Segment Start: Supplied data
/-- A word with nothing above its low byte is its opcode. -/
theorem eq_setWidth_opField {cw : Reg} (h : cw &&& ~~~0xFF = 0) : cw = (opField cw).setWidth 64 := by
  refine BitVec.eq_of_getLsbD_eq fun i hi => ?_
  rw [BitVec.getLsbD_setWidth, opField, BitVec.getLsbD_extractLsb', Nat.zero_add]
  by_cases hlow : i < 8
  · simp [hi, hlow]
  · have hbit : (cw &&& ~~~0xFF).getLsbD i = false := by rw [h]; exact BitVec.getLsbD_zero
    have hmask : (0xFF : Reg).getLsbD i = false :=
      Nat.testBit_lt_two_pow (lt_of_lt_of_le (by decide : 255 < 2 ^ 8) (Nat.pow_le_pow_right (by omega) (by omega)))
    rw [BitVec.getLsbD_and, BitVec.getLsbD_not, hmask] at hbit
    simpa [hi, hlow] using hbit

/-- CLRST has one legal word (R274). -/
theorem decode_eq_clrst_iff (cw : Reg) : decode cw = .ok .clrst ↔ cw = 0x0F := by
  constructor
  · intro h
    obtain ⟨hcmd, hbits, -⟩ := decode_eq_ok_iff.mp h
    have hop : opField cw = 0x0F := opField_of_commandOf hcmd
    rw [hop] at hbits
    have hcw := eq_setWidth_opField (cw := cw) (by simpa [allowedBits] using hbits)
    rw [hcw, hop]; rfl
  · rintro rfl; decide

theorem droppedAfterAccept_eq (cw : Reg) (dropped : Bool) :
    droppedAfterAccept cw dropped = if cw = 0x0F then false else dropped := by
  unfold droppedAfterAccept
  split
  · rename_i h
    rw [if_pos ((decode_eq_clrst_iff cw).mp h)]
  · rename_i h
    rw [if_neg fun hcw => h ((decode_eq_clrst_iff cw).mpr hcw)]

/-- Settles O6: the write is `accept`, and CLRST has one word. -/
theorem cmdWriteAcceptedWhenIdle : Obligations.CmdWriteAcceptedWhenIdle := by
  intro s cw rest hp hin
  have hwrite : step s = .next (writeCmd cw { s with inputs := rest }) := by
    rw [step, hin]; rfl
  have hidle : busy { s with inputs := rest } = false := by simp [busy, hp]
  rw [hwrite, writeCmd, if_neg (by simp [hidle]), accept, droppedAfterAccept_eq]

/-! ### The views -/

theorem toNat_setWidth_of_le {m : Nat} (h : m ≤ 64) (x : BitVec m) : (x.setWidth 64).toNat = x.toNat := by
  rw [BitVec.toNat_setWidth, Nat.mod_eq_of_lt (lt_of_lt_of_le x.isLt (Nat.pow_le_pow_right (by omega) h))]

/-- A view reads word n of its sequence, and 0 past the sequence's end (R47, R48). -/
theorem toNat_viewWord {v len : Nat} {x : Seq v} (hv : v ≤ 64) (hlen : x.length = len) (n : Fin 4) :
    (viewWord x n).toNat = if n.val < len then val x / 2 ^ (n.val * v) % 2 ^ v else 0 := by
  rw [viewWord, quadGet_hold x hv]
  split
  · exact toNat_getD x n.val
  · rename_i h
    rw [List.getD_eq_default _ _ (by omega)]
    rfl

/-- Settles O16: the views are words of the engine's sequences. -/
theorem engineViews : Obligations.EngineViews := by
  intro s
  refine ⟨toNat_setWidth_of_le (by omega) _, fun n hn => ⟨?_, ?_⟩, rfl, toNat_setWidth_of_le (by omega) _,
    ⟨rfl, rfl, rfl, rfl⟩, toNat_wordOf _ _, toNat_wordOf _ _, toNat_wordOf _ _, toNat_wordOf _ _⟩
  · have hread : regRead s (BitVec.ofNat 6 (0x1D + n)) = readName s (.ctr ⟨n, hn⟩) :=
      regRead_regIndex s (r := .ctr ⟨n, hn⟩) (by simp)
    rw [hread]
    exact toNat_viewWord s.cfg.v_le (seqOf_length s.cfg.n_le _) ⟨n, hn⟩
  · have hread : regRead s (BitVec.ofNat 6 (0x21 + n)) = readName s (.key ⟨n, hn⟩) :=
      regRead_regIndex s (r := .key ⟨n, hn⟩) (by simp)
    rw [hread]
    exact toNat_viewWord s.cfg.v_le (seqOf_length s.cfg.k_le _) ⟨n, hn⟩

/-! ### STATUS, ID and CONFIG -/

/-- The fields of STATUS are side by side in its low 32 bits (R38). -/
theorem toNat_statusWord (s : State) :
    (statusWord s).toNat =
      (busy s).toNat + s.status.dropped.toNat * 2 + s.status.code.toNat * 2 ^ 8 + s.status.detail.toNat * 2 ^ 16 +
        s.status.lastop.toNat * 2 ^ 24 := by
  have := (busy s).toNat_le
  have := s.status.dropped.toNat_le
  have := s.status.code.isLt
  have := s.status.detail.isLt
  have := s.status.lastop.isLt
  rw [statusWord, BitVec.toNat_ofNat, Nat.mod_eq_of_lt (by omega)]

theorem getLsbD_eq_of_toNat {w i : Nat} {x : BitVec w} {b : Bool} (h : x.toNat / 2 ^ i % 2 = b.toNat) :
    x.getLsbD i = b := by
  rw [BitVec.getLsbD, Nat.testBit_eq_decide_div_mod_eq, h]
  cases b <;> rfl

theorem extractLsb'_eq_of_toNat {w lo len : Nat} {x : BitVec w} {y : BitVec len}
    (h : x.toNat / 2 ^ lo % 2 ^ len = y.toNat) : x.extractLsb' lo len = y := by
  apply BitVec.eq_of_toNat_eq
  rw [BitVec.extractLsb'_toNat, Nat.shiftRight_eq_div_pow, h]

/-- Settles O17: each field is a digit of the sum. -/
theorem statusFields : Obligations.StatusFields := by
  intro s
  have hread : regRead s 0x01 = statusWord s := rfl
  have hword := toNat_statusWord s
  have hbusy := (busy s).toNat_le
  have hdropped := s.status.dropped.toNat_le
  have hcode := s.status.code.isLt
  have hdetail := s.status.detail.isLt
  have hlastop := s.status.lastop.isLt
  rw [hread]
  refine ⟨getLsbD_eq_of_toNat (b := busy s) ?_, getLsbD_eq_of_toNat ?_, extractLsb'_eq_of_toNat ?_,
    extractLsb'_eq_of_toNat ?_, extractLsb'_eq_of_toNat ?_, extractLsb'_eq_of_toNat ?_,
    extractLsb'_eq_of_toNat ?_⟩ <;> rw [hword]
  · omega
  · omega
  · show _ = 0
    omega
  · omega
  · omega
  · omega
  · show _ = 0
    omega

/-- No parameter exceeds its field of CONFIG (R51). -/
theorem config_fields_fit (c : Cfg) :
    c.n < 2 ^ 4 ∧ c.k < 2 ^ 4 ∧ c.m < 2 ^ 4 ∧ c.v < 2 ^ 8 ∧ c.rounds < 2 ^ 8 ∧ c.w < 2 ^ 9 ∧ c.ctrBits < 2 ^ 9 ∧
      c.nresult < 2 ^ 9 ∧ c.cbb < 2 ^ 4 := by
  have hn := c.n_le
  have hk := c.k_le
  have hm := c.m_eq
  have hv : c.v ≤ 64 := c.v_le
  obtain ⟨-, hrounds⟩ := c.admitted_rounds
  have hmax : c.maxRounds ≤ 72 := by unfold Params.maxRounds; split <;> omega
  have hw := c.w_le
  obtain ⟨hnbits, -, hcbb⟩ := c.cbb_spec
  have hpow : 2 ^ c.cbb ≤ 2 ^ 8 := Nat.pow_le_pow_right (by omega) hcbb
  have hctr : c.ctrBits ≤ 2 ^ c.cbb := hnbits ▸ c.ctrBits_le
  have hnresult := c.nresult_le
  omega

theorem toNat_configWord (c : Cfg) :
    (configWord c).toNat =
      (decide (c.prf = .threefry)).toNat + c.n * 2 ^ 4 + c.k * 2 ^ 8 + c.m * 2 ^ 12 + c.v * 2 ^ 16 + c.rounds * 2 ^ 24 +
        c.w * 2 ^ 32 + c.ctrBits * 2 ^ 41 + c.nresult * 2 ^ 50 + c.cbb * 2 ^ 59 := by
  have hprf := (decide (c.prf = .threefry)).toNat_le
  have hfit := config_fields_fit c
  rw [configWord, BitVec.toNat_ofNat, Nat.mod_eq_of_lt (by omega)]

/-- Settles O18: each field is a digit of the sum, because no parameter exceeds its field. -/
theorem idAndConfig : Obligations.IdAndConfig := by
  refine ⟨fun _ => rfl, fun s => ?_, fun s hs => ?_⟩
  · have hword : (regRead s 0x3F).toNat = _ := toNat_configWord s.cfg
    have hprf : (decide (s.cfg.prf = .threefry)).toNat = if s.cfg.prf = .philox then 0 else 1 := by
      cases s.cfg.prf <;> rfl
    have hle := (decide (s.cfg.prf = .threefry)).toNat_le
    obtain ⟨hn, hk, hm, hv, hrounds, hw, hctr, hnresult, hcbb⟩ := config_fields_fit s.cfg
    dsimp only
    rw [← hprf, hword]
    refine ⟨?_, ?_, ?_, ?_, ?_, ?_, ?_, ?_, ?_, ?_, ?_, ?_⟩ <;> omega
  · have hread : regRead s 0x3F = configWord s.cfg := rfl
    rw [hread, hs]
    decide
Segment End: Supplied data
Segment Start: Supplied data
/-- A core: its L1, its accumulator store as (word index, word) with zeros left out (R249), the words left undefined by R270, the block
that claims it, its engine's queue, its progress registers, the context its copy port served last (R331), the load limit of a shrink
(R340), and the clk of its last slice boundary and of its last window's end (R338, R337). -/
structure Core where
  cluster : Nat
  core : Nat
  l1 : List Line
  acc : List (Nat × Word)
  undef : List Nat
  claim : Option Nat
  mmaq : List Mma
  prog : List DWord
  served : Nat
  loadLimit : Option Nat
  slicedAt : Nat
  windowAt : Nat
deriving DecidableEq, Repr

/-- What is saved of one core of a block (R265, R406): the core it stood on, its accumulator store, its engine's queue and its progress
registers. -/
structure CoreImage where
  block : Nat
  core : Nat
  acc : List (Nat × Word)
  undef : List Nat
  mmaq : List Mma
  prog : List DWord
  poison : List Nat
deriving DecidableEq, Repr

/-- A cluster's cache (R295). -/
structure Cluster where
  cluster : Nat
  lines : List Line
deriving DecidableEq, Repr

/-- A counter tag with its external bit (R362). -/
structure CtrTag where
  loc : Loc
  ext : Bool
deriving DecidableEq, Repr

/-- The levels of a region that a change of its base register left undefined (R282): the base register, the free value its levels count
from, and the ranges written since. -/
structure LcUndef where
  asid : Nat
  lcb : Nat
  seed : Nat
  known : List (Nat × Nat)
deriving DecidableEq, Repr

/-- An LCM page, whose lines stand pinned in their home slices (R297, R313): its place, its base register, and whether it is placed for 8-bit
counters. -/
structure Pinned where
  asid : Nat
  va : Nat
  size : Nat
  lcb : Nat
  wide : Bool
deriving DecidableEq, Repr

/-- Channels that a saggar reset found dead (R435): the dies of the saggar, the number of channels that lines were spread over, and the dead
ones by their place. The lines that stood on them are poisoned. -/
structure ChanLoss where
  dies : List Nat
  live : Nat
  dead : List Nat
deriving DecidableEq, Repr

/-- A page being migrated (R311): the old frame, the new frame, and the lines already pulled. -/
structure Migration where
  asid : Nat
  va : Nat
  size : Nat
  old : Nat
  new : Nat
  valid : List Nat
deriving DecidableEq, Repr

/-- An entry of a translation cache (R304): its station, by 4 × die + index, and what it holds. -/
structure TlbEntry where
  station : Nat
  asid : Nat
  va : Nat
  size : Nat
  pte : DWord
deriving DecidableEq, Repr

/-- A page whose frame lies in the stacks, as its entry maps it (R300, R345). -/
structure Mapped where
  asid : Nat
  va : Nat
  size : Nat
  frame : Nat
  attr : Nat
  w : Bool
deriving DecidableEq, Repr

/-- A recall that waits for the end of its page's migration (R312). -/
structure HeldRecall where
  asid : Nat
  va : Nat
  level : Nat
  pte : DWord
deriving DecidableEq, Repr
Segment End: Supplied data
Segment Start: Supplied data
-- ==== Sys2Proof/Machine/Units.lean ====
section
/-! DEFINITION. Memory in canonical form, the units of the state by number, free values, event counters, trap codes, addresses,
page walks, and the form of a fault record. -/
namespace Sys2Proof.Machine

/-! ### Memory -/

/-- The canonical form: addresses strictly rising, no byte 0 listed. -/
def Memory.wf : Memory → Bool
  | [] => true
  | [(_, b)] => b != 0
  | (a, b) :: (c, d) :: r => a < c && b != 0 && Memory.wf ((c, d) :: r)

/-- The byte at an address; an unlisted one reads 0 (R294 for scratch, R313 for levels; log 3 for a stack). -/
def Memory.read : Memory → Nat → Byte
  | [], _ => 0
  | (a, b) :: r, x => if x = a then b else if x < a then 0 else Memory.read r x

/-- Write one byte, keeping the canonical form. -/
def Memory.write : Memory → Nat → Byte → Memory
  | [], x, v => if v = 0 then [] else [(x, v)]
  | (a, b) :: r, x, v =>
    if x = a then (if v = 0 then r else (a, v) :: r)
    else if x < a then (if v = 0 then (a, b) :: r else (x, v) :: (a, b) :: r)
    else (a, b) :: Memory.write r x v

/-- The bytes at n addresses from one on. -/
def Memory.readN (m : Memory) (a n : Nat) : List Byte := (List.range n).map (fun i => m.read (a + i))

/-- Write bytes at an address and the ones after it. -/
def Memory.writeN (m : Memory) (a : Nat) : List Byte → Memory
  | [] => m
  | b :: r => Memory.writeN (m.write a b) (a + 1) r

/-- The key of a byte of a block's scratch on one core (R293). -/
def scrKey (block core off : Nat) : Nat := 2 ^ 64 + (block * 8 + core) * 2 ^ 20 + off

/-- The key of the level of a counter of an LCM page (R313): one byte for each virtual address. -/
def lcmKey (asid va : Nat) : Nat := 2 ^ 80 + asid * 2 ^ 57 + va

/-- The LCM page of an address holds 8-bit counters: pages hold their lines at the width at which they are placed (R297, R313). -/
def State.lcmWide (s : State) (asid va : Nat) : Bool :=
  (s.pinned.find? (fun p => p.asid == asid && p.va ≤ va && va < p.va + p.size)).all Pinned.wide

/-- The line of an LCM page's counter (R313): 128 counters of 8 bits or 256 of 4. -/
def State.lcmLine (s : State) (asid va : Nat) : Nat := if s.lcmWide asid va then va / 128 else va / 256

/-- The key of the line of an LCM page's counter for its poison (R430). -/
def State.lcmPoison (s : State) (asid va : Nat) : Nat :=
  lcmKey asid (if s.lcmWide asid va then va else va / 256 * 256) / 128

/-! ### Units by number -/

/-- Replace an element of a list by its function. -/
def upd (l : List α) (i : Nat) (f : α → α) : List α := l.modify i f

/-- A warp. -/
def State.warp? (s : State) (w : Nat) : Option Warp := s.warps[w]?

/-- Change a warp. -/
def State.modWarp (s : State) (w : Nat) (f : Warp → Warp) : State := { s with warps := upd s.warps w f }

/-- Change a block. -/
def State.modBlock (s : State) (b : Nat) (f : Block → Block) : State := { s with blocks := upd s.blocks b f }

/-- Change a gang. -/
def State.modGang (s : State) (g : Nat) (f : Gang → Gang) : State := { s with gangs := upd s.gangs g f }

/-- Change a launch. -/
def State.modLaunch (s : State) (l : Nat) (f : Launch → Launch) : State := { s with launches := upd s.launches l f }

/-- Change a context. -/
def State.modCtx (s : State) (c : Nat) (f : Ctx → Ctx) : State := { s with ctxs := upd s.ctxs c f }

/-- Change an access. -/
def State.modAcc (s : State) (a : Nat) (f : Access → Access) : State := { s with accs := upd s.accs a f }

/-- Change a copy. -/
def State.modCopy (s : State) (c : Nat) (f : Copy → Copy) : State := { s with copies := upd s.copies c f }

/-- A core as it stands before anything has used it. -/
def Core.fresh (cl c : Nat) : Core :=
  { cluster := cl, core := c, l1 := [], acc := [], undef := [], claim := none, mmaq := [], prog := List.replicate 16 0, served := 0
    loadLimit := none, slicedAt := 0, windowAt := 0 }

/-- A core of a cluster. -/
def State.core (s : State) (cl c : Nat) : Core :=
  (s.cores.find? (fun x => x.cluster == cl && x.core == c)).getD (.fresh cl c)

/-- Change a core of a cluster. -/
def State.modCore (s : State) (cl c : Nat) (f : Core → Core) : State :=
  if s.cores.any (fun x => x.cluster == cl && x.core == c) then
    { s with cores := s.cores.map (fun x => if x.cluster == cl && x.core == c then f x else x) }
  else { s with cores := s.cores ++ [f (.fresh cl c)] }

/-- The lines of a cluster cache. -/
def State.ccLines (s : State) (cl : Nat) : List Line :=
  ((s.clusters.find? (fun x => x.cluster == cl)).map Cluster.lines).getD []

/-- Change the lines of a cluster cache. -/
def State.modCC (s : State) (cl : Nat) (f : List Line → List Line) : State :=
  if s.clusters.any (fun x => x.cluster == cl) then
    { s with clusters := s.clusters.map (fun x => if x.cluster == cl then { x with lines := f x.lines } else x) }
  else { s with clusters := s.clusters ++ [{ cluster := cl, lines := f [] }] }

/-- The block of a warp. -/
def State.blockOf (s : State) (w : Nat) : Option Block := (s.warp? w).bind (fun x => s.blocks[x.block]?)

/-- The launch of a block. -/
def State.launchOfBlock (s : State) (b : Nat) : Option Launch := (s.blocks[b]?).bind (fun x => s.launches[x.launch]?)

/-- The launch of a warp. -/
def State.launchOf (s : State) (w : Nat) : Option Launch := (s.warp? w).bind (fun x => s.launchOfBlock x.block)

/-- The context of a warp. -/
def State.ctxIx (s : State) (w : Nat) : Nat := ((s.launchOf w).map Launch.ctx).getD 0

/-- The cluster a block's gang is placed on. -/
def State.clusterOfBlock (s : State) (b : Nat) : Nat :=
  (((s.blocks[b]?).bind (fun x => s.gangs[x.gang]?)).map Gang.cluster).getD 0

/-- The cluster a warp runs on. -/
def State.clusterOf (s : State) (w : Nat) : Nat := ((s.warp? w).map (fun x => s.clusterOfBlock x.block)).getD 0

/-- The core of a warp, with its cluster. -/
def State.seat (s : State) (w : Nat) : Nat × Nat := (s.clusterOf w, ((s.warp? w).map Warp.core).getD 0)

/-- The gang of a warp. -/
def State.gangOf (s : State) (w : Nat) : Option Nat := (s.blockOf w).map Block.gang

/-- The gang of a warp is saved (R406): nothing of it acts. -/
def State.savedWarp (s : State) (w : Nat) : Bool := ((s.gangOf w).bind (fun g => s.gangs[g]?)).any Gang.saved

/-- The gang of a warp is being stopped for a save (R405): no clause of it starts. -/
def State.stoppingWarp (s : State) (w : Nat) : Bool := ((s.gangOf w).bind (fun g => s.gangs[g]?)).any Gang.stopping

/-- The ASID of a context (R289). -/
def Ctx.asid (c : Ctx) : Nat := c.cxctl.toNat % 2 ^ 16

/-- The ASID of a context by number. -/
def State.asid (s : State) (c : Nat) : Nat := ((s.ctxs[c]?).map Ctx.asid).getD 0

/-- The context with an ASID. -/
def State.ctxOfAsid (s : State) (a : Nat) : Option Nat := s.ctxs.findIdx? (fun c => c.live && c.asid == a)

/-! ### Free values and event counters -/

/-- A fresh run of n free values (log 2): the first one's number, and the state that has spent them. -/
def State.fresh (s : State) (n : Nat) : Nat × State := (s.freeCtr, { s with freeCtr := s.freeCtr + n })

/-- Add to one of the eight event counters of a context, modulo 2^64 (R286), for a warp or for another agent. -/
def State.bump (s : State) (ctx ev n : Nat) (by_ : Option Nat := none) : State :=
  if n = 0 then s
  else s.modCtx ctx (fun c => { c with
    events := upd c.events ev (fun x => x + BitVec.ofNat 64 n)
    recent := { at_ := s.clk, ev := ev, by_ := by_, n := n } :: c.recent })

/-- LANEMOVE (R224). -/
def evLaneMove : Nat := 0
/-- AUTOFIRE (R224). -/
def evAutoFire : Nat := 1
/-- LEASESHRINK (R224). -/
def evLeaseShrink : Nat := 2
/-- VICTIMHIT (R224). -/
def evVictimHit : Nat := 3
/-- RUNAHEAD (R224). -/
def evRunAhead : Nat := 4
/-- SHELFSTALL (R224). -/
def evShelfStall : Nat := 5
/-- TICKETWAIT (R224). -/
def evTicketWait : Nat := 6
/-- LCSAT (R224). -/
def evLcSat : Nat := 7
Segment End: Supplied data
Problem description:
All lines above that include the word "cores" should be located and copied.

Finished exercise:
  (s.cores.find? (fun x => x.cluster == cl && x.core == c)).getD (.fresh cl c)
  if s.cores.any (fun x => x.cluster == cl && x.core == c) then
    { s with cores := s.cores.map (fun x => if x.cluster == cl && x.core == c then f x else x) }
  else { s with cores := s.cores ++ [f (.fresh cl c)] }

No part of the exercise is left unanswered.